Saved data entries
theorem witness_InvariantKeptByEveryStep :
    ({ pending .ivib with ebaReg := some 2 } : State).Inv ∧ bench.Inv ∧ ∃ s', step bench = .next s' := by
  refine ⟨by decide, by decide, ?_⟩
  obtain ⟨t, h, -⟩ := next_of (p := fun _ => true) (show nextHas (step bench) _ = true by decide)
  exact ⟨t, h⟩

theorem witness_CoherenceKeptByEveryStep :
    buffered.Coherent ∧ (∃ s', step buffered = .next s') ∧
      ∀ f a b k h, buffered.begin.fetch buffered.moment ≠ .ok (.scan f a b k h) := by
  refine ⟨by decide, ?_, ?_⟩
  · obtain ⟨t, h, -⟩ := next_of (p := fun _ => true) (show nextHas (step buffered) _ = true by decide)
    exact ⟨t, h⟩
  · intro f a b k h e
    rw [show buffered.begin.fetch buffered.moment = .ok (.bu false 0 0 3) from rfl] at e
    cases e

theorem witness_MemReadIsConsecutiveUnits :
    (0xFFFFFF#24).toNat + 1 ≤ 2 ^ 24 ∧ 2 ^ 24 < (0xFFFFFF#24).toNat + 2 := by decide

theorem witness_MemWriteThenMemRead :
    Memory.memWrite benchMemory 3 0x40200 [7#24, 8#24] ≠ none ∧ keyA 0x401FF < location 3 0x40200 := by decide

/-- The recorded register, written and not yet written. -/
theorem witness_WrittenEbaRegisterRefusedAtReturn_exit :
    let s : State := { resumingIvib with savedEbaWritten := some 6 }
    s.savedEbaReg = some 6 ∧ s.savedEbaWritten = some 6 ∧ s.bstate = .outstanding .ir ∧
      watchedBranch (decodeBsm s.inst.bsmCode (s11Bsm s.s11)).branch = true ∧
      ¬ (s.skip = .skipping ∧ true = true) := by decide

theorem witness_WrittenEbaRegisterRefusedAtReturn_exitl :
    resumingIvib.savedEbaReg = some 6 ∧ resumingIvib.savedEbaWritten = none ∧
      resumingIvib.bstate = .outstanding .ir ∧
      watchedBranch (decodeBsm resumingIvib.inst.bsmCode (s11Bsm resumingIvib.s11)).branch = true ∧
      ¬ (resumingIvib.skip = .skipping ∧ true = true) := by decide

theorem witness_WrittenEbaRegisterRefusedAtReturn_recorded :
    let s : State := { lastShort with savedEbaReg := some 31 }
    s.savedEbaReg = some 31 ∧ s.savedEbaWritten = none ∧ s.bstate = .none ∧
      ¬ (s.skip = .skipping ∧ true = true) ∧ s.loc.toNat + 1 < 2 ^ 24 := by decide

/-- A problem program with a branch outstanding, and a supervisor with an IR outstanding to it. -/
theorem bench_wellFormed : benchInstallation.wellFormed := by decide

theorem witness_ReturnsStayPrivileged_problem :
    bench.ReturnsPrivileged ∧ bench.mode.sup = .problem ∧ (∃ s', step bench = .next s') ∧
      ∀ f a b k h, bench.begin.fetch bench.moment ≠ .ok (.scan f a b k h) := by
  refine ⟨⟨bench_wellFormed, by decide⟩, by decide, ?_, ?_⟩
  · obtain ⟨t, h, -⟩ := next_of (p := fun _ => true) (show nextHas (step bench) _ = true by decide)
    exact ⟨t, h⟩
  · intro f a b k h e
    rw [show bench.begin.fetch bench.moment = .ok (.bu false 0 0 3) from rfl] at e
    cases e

---

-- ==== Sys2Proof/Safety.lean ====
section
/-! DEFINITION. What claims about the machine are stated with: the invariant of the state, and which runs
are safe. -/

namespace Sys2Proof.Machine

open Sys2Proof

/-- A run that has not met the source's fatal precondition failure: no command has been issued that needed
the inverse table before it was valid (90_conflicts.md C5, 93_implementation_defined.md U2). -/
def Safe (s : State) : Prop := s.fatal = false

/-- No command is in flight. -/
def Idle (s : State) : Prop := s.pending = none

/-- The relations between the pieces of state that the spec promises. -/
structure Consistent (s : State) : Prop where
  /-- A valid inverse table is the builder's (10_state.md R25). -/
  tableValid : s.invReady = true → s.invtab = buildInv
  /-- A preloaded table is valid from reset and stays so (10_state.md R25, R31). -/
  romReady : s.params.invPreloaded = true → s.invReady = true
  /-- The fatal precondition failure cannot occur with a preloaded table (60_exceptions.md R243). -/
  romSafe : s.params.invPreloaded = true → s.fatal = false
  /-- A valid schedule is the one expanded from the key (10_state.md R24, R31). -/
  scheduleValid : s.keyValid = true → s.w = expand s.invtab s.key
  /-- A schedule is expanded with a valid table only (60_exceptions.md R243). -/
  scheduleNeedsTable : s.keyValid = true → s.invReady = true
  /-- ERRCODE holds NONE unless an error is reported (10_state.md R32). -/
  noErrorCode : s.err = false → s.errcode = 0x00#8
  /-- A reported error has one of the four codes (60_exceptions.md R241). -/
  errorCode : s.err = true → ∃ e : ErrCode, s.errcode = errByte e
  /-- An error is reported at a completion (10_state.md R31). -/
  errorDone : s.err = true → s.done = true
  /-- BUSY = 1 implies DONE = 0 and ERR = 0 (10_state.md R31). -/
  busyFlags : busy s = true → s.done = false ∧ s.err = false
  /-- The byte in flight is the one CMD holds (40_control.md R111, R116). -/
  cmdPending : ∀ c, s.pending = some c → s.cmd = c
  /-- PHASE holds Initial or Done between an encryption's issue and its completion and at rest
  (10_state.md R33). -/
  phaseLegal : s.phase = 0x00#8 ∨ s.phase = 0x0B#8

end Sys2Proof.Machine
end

▶ [Work item]
Reproduce only the lines above spanning from the line containing "outstanding to it. -/" through the line containing "refine ⟨⟨bench_wellFormed, by", word for word.

▶ [Exercise answer]
/-- A problem program with a branch outstanding, and a supervisor with an IR outstanding to it. -/
theorem bench_wellFormed : benchInstallation.wellFormed := by decide

theorem witness_ReturnsStayPrivileged_problem :
    bench.ReturnsPrivileged ∧ bench.mode.sup = .problem ∧ (∃ s', step bench = .next s') ∧
      ∀ f a b k h, bench.begin.fetch bench.moment ≠ .ok (.scan f a b k h) := by
  refine ⟨⟨bench_wellFormed, by decide⟩, by decide, ?_, ?_⟩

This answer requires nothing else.